To check if your soil is moist, put your finger in it. A popsicle stick or toothpick works, too. If the soil sticks to any of these, it is most definitely wet.
To make sure the soil is dry, look at the edges where it meets the pot. As moisture evaporates, soil contracts. If there is a gap between the edge of the soil and the pot, it is time to add some water right away.
What to Avoid When Watering Indoor Plants
As we have covered, a plant CAN be overwatered. It can drown just as easily as other living things. Excess water that is not absorbed into the soil and plant’s roots will eventually become stale and toxic.
This can kill as well as a lack of watering. This doesn’t apply to desert houseplants like cacti and succulents. These need a dry environment with less liquid to thrive. They have evolved only to need a little, and giving them more than their share will kill them very quickly.
Once again, ask your garden center representative how much watering your houseplant needs based on where you live and how much sun the houseplant will require.
During the warmer summer months, many houseplants will need more watering than during winter. But some will do just fine regardless of the time of year.
Looking after a houseplant is more than just buying and forgetting about it. There are many things to consider if you want your houseplants to live and grow for years to come.
What to feed them? How much watering do they need and how frequently? Does it need direct sunlight, or can it sustain in a more shadowed space?
As we dive into the most common questions people have when it comes to choosing and ultimately purchasing their first houseplant, we will give you all the important information to make the best-informed decision for improving your home decor.
Types of Indoor Plants to Choose From
Before you pick your first houseplant, there are some things to consider. For instance, what is your decorating scheme, and will the plant compliment it? You won’t want ferns if you have a southwest motif.
So, let’s cover some variables, and you can decide what will work best.
Indoor Plants That Require Little Water
If you want a plant but know it might be tricky to look after it, a plant that can survive for a long time with no or little water could be what you need. Some options are:
If it thrives in the desert, it is a perfect low-maintenance option for busy horticulture enthusiasts.
Large Indoor Plants
For more avid amateurs who love to make their watering schedule part of a routine, the following big beauties can fit perfectly into the overall atmosphere.

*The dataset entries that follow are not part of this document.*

-- ==== Sys2Proof/Laws/Checks.lean ====
section
/-! SUPPORT. The operand checks: when they pass, and which register they report (R120, R221, R229); the well-formed
registers of a state as the gadgets' lemmas want them. -/

namespace Sys2Proof.Machine

/-- Everything check_R can answer. -/
theorem checkR_cases (s : State) (j : RIdx) (g : Gadget) :
    ((∃ w, s.r[j] = .written w) ∧ s.checkR j g = .ok ()) ∨
      (s.r[j] = .unwritten ∧ s.checkR j g = .error (.decomposition g .r j.val)) := by
  unfold State.checkR
  cases h : s.r[j] with
  | unwritten => exact .inr ⟨rfl, rfl⟩
  | written w => exact .inl ⟨⟨w, rfl⟩, rfl⟩

/-- A list of checks passes when every register is written. -/
theorem checkRs_ok {s : State} : ∀ {qs : List (RIdx × Gadget)}, s.checkRs qs = .ok () ↔
    ∀ q ∈ qs, s.r[q.1] ≠ .unwritten
  | [] => by simp [State.checkRs]
  | q :: qs => by
    rcases checkR_cases s q.1 q.2 with ⟨⟨w, hw⟩, e⟩ | ⟨hw, e⟩
    · simp only [State.checkRs, e, checkRs_ok (qs := qs), List.mem_cons, forall_eq_or_imp]
      simp [hw]
    · simp only [State.checkRs, e, List.mem_cons, forall_eq_or_imp]
      simp [hw]

/-- R229: the first unwritten register of a list of checks is the one reported. -/
theorem checkRs_first {s : State} : ∀ {pre : List (RIdx × Gadget)} {q : RIdx × Gadget} {post : List (RIdx × Gadget)},
    (∀ u ∈ pre, s.r[u.1] ≠ .unwritten) → s.r[q.1] = .unwritten →
    s.checkRs (pre ++ q :: post) = .error (.decomposition q.2 .r q.1.val)
  | [], q, post, _, h => by
    rcases checkR_cases s q.1 q.2 with ⟨⟨w, hw⟩, _⟩ | ⟨_, e⟩
    · rw [hw] at h; cases h
    · simp only [List.nil_append, State.checkRs, e]
  | u :: pre, q, post, hp, h => by
    rcases checkR_cases s u.1 u.2 with ⟨_, e⟩ | ⟨hw, _⟩
    · simp only [List.cons_append, State.checkRs, e]
      exact checkRs_first (fun v hv => hp v (List.mem_cons_of_mem _ hv)) h
    · exact absurd hw (hp u (by simp))

/-- A list of checks either passes or reports an error. -/
theorem checkRs_cases (s : State) (qs : List (RIdx × Gadget)) :
    s.checkRs qs = .ok () ∨ ∃ e, s.checkRs qs = .error e := by
  cases h : s.checkRs qs with
  | ok u => exact .inl rfl
  | error e => exact .inr ⟨e, rfl⟩

/-- A written register of a well-formed state holds its value. -/
theorem State.Inv.holds {s : State} (h : s.Inv) {j : RIdx} (hw : s.r[j] ≠ .unwritten) :
    s.ctx.Holds (s.word j) (s.ctx.wordVal (s.word j)) ∧ s.rval j = some (s.ctx.wordVal (s.word j)) := by
  unfold State.word State.rval
  cases hj : s.r[j] with
  | unwritten => exact absurd hj hw
  | written w => exact ⟨⟨h.words j w hj, rfl⟩, rfl⟩

theorem word_mem {s : State} {j : RIdx} (hw : s.r[j] ≠ .unwritten) : s.r[j] = .written (s.word j) := by
  unfold State.word
  cases hj : s.r[j] with
  | unwritten => exact absurd hj hw
  | written w => rfl

theorem State.Inv.fieldsOk {s : State} (h : s.Inv) : s.ctx.FieldsOk s.params.p s.f := h.fields

theorem State.Inv.one_lt {s : State} (h : s.Inv) : 1 < s.params.p := Params.Valid.one_lt h.params

/-- A run of written registers holds its values. -/
theorem State.Inv.holdsV {s : State} (h : s.Inv) {base : Nat} (hw : s.Written16 base) :
    s.ctx.HoldsV (s.words16 base) (s.vals16 base) := by
  intro i hi
  have := (h.holds (hw i hi)).1
  simpa [State.words16, State.vals16] using this

/-- The registers named by the fixed-register commands' checks. -/
theorem roundChecks_iff {s : State} : s.checkRs roundChecks = .ok () ↔ s.Written16 0 := by
  rw [checkRs_ok]
  simp [roundChecks, State.Written16]

theorem snapChecks_iff {s : State} : s.checkRs snapChecks = .ok () ↔ s.Written16 0 := by
  rw [checkRs_ok]
  simp [snapChecks, State.Written16]

theorem combineChecks_iff {s : State} : s.checkRs combineChecks = .ok () ↔ s.Written16 16 ∧ s.Written16 0 := by
  rw [checkRs_ok]
  simp only [combineChecks, List.mem_flatMap, List.mem_range, List.mem_cons, List.not_mem_nil, or_false, State.Written16]
  constructor
  · intro h
    exact ⟨fun i hi => h _ ⟨i, hi, .inl rfl⟩, fun i hi => h _ ⟨i, hi, .inr rfl⟩⟩
  · rintro ⟨h1, h2⟩ q ⟨i, hi, rfl | rfl⟩
    · exact h1 i hi
    · exact h2 i hi

theorem layoutReads_get (fs : FIdx) : ∀ i ∈ layoutReads fs, ∃ k < 12, i = runIdx fs k := by
  intro i hi
  simp only [layoutReads, List.mem_map, List.mem_cons, List.not_mem_nil, or_false] at hi
  obtain ⟨k, hk, rfl⟩ := hi
  exact ⟨k, by omega, rfl⟩

/-- The layout's registers have values when the whole run of 12 has. -/
theorem layoutReads_values {s : State} {fs : FIdx} (h : s.HasValues fs 12) : ∀ i ∈ layoutReads fs, s.f[i].val ≠ none := by
  intro i hi
  obtain ⟨k, hk, rfl⟩ := layoutReads_get fs i hi
  exact h k hk

theorem checkRun_ok {base : FIdx} {len : Nat} (h : base.val + len ≤ 128) : checkRun base len = .ok () := by
  simp [checkRun, Nat.not_lt.2 h]

theorem checkRun_error {base : FIdx} {len : Nat} (h : 128 < base.val + len) :
    checkRun base len = .error (.shape base.val) := by
  simp [checkRun, h]

end Sys2Proof.Machine
end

They come in a variety of options and are divided into those that need sunlight and the ones that don’t.
Indoor Plants That Needs Direct Sunlight
- Kentia Palm
- Croton - see our Croton growing guide here.
- Ficus (a very popular choice)
- Fatsia Japonica
- Cat Palm - here is everything you need to know to care for Cat palms.

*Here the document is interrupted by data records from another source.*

-- ==== Sys2Proof/Laws/Host.lean ====
section
/-! SUPPORT. Everything a host operation and a step can do, said once (R235, R60, R227). -/

namespace Sys2Proof.Machine

/-- The state H_WRITE_F(i, v) leaves while ERR = 0. -/
def State.bound (s : State) (i : FIdx) (x : Option Nat) : State :=
  (s.setCtx (s.ctx.alloc x).2).setF i (.written (LC.single s.ctx.assign.length) x)

theorem hostWriteF_eq (s : State) (i : FIdx) (v : Option Nat) (he : s.err = false) :
    hostOp (.writeF i.val v) s = .next (s.bound i (v.map fun n => n % s.params.p)) := by
  simp only [hostOp, hostWriteF, i.isLt, he, dif_pos, Bool.false_eq_true, if_false]
  rfl

/-- Everything a host operation can do when it is not refused. -/
inductive OpResult (s : State) : HostOp → State → Prop where
  | opened : OpResult s .openCtx s.openCtx
  | ignoredWrite {i : Nat} {v : Option Nat} (he : s.err = true) : OpResult s (.writeF i v) s
  | bound (i : FIdx) {v : Option Nat} (he : s.err = false) :
      OpResult s (.writeF i.val v) (s.bound i (v.map fun n => n % s.params.p))
  | ignoredIssue {w : Word} (he : s.err = true) : OpResult s (.issue w) s
  | illegal {w : Word} {e : DecodeError} (he : s.err = false) (hd : decode w = .error e) :
      OpResult s (.issue w) (s.raise (opcodeField w) .illegal)
  | executed {w : Word} {i : Instr} {t : State} (he : s.err = false) (hd : decode w = .ok i)
      (hx : exec i s = .next t) : OpResult s (.issue w) t
  | replied {op : HostOp} {y : Reply} (ho : op ≠ .openCtx) (hw : ∀ i v, op ≠ .writeF i v) (hi : ∀ w, op ≠ .issue w) :
      OpResult s op (s.reply y)

theorem hostOp_cases {s t : State} {op : HostOp} (h : hostOp op s = .next t) : OpResult s op t := by
  cases op with
  | openCtx => cases h; exact .opened
  | writeF i v =>
    by_cases hi : i < 128
    · cases he : s.err with
      | true =>
        simp only [hostOp, hostWriteF, hi, he, dif_pos, if_true] at h
        cases h
        exact .ignoredWrite he
      | false =>
        have e := hostWriteF_eq s ⟨i, hi⟩ v he
        rw [show hostOp (.writeF i v) s = _ from e] at h
        cases h
        exact .bound ⟨i, hi⟩ he
    · simp only [hostOp, hostWriteF, hi, dif_neg, not_false_eq_true] at h
      cases h
  | issue w =>
    simp only [hostOp, hostIssue] at h
    cases he : s.err with
    | true => rw [he] at h; cases h; exact .ignoredIssue he
    | false =>
      rw [he] at h
      cases hd : decode w with
      | ok i => rw [hd] at h; exact .executed he hd h
      | error e => rw [hd] at h; cases h; exact .illegal he hd
  | readF i => simp only [hostOp, hostReadF] at h; split at h <;> cases h; exact .replied nofun nofun nofun
  | readR i => simp only [hostOp, hostReadR] at h; split at h <;> cases h; exact .replied nofun nofun nofun
  | readStatus => cases h; exact .replied nofun nofun nofun
  | readId k => simp only [hostOp, hostReadId] at h; split at h <;> cases h; exact .replied nofun nofun nofun
  | readCtx => cases h; exact .replied nofun nofun nofun

/-- Everything a step can do when it is not refused: nothing, or the host's next operation. -/
theorem step_cases {s t : State} (h : step s = .next t) :
    (s.pending = [] ∧ t = s) ∨
      ∃ op ops, s.pending = op :: ops ∧ OpResult { s with pending := ops } op t := by
  unfold step nextOp at h
  split at h
  · rename_i e; cases h; exact .inl ⟨e, rfl⟩
  · rename_i op ops e; exact .inr ⟨op, ops, e, hostOp_cases h⟩

section
variable (s : State) (i : FIdx) (x : Option Nat)

@[simp] theorem bound_params : (s.bound i x).params = s.params := rfl
@[simp] theorem bound_r : (s.bound i x).r = s.r := rfl
@[simp] theorem bound_status : (s.bound i x).status = s.status := rfl
@[simp] theorem bound_pending : (s.bound i x).pending = s.pending := rfl
@[simp] theorem bound_replies : (s.bound i x).replies = s.replies := rfl
@[simp] theorem bound_assign : (s.bound i x).ctx.assign = s.ctx.assign ++ [x] := rfl
@[simp] theorem bound_cons : (s.bound i x).ctx.cons = s.ctx.cons := rfl
@[simp] theorem bound_nstep : (s.bound i x).ctx.nstep = s.ctx.nstep := rfl
theorem bound_get (j : FIdx) :
    (s.bound i x).f[j] = if i = j then .written (LC.single s.ctx.assign.length) x else s.f[j] := setF_get _ j i _
theorem bound_ext : s.ctx.Extends (s.bound i x).ctx := ⟨⟨[x], rfl⟩, [], by simp⟩

end

/-- Taking an error leaves everything but STATUS. -/
theorem raise_congr {s : State} {op : BitVec 6} {e : Err} (he : s.err = false) :
    s.raise op e = { s with status := statusWord op e } := by simp [raise_eq, he]

/-- Two states with the same STATUS are both in form or neither is. -/
theorem statusOk_congr {s t : State} (e : t.status = s.status) (h : s.StatusOk) : t.StatusOk where
  reserved := by simpa [State.reservedBits, e] using h.reserved
  kind := by simpa [State.kind, e] using h.kind
  gadget := by simpa [State.gadget, e] using h.gadget
  clear := by simpa [State.err, e] using h.clear

theorem fresh_statusOk (P : Params) (ops : List HostOp) (rs : List Reply) : (State.fresh P ops rs).StatusOk := by
  constructor <;> simp [State.reservedBits, State.kind, State.gadget, State.fresh]

theorem fresh_err (P : Params) (ops : List HostOp) (rs : List Reply) : (State.fresh P ops rs).err = false := by
  simp [State.err, State.fresh]

end Sys2Proof.Machine
end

Indoor Plants That Don’t Need Direct Sunlight
The list goes on, but the point is that you have an impressive quantity of options to choose from. You just have to decide what you want to grow, and how you want to nurture it. It is the gift that keeps on giving.
Wrapping Up How To Water Indoor Plants
Having an indoor plant is a fantastic investment for improving mood, air quality, and atmosphere. It’s not a shock that a simple addition of ficus or fern can add an element of charm to a room.
And scattering many houseplants throughout your home will simulate being outdoors, offering freedom and peacefulness that can alter even the unhappiest mindset.
You can talk to houseplants, touch them, and they never complain or ignore you. Next to a dog, they really are one of the best non-human companions a person can ask for.
There you have it. Everything you need to know on how to water indoor plants.